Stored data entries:
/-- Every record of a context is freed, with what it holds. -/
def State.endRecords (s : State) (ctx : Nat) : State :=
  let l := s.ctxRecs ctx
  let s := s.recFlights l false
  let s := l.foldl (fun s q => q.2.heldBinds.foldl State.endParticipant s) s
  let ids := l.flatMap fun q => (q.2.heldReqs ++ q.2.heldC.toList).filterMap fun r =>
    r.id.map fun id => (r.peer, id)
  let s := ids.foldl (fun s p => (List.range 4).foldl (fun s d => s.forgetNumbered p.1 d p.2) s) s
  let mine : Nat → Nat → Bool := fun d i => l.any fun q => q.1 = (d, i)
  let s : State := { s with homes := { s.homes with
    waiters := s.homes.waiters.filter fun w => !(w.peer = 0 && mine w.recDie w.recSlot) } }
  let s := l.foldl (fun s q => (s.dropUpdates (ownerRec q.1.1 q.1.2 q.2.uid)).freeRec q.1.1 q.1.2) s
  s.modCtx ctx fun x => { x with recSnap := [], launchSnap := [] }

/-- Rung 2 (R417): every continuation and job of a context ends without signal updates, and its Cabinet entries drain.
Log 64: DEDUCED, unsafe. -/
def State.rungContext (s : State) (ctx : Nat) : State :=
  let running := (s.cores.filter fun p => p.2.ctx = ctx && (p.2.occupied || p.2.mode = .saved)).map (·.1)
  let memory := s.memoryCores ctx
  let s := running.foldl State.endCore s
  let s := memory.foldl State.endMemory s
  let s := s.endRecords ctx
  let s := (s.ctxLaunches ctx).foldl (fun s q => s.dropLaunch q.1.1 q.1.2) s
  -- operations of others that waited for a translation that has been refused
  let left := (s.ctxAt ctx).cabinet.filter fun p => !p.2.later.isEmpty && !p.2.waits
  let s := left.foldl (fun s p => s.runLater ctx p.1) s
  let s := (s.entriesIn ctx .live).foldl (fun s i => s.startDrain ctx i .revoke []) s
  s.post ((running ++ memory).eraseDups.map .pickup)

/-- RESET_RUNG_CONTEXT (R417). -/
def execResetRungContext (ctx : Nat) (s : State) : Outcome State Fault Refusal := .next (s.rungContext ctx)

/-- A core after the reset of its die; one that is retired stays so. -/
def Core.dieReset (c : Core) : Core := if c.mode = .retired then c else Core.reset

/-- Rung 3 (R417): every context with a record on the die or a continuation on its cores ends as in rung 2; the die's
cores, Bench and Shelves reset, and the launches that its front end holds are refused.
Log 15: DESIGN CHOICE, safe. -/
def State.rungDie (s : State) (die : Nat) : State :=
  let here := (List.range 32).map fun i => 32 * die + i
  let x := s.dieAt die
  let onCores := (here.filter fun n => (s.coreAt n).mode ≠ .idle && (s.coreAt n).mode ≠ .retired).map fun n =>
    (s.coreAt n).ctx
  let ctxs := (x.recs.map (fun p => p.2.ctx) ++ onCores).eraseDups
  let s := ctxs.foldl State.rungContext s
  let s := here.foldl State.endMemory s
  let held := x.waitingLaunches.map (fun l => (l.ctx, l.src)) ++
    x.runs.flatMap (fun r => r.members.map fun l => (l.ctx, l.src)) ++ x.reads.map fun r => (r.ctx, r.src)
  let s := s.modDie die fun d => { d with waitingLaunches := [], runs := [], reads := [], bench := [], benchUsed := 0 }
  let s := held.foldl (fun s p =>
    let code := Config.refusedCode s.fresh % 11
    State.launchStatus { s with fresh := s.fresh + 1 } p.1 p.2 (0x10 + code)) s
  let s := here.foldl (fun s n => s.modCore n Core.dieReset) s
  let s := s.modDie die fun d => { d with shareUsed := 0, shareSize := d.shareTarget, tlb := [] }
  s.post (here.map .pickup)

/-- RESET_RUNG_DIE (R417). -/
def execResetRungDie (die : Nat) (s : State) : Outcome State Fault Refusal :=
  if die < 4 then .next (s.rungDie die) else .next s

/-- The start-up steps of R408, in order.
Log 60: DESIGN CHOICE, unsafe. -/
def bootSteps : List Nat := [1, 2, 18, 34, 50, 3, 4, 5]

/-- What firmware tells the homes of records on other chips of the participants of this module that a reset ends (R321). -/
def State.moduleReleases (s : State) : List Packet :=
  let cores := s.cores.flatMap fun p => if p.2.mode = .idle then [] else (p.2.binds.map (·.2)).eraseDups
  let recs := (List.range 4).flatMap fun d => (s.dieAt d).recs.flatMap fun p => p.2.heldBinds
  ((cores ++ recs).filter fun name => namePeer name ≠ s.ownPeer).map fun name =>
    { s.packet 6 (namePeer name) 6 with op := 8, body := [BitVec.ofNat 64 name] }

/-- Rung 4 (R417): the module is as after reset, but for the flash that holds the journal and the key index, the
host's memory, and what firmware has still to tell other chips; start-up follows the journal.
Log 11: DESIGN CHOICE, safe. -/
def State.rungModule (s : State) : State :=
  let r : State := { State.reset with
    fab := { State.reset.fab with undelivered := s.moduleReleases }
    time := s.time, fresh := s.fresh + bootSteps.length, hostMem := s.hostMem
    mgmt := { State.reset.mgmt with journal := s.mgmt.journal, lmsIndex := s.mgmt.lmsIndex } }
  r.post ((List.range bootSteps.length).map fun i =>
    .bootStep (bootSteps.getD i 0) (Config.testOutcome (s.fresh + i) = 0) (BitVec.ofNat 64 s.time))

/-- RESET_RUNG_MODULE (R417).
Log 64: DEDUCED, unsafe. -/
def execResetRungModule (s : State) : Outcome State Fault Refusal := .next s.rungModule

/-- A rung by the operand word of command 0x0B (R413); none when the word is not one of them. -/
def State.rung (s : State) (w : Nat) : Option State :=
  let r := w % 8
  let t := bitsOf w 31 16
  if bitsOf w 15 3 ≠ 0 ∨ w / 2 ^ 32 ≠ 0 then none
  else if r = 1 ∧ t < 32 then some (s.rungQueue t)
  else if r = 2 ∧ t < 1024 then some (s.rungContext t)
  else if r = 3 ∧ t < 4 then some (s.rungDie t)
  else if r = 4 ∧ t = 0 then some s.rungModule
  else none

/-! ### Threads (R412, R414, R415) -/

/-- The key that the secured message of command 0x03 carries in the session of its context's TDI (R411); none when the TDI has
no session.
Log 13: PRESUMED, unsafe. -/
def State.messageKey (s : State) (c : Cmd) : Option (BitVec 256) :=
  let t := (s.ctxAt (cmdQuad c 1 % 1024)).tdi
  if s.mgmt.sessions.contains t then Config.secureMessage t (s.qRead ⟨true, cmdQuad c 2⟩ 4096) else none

---

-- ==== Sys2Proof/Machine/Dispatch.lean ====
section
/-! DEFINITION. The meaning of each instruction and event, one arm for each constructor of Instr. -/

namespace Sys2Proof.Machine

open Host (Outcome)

--

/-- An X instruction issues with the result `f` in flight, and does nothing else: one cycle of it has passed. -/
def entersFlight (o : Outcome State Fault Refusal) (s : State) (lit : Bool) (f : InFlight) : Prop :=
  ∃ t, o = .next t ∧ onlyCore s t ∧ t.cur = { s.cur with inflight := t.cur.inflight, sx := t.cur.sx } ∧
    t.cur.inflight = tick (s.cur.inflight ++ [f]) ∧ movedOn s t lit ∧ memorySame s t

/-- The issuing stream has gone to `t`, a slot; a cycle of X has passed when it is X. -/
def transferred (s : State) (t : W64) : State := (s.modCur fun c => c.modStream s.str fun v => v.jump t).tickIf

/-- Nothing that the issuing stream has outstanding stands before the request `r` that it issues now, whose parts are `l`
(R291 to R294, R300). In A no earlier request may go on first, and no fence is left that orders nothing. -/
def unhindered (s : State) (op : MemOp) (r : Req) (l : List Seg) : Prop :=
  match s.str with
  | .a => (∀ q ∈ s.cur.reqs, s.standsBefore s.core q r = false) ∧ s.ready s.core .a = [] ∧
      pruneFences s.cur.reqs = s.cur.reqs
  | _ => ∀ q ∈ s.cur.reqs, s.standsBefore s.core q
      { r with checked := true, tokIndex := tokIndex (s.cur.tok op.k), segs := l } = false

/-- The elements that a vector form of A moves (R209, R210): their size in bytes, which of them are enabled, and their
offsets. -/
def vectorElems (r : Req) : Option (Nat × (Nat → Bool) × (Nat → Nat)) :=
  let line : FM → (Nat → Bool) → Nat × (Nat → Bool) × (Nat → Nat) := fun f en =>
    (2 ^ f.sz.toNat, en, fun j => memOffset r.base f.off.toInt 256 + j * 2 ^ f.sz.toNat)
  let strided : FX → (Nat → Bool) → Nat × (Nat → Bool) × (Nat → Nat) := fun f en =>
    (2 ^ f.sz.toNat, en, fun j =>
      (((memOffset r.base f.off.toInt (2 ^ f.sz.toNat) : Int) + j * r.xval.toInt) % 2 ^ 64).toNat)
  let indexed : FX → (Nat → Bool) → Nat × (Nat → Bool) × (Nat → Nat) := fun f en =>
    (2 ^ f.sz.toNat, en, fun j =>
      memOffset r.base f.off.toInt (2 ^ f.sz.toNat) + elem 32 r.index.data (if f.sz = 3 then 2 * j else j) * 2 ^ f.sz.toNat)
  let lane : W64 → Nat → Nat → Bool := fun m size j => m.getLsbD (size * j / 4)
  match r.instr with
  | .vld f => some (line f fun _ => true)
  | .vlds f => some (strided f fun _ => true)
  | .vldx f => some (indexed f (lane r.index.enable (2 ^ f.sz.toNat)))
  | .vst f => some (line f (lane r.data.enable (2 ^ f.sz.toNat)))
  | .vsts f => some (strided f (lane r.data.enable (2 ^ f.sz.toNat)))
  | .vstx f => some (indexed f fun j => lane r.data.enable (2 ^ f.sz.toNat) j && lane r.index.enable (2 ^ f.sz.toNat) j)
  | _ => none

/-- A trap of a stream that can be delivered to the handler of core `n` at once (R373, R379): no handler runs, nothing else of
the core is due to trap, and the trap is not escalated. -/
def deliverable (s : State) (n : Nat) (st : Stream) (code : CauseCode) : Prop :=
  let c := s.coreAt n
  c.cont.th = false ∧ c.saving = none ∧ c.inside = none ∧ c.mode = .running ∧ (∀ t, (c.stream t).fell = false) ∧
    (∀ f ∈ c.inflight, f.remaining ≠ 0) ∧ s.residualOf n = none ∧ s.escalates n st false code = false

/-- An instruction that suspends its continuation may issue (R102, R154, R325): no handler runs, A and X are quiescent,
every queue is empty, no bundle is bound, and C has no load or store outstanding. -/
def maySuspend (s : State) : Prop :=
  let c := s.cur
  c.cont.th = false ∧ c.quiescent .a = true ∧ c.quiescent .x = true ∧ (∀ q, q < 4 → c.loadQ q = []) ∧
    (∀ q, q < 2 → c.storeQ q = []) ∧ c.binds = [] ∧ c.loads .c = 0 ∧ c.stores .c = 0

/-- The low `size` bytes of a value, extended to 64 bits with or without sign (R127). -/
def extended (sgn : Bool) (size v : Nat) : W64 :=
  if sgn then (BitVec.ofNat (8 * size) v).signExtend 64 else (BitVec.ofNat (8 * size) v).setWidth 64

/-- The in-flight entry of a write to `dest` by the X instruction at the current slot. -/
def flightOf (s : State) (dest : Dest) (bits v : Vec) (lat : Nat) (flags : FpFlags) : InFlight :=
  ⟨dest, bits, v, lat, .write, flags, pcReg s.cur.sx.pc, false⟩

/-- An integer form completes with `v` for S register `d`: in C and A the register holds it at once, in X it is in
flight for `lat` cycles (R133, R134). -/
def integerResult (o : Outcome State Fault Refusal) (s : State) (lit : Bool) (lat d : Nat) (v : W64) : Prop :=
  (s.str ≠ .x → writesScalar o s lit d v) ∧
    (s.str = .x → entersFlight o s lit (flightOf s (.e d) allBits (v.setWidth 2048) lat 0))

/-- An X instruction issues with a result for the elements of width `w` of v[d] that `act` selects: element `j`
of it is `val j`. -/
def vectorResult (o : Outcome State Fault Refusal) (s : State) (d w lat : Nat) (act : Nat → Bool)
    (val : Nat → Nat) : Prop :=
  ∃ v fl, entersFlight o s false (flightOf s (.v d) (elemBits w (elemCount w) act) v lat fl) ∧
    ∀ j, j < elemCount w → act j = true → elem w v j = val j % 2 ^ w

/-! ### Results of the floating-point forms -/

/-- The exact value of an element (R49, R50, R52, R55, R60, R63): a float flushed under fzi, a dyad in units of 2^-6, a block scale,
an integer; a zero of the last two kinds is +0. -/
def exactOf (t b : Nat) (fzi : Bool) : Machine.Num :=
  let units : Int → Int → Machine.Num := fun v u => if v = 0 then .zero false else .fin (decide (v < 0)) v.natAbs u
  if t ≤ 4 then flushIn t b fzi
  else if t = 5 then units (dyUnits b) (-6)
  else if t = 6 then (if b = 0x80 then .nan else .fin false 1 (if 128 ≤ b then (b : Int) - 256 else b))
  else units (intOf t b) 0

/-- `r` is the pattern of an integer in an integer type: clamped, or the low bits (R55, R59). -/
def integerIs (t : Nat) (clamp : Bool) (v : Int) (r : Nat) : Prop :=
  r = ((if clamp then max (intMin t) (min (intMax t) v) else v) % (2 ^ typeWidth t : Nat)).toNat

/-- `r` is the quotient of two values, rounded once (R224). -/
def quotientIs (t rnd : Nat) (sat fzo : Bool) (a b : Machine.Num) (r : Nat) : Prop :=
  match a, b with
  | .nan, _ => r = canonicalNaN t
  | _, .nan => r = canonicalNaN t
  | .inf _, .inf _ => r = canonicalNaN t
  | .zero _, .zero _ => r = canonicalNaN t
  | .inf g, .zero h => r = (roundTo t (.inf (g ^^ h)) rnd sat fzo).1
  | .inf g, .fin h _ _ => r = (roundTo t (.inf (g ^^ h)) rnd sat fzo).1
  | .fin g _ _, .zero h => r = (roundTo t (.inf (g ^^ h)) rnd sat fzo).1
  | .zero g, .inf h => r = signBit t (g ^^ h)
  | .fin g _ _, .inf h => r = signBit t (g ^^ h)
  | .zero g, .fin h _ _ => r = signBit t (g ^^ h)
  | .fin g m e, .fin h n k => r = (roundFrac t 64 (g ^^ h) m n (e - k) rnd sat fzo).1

### What is needed
Your answer should consist only of the lines above between the line holding "(s.coreAt n).ctx" and the line holding "let s := held.foldl (fun s p =>", inclusive, each transcribed exactly.

### Reply to the exercise
    (s.coreAt n).ctx
  let ctxs := (x.recs.map (fun p => p.2.ctx) ++ onCores).eraseDups
  let s := ctxs.foldl State.rungContext s
  let s := here.foldl State.endMemory s
  let held := x.waitingLaunches.map (fun l => (l.ctx, l.src)) ++
    x.runs.flatMap (fun r => r.members.map fun l => (l.ctx, l.src)) ++ x.reads.map fun r => (r.ctx, r.src)
  let s := s.modDie die fun d => { d with waitingLaunches := [], runs := [], reads := [], bench := [], benchUsed := 0 }
  let s := held.foldl (fun s p =>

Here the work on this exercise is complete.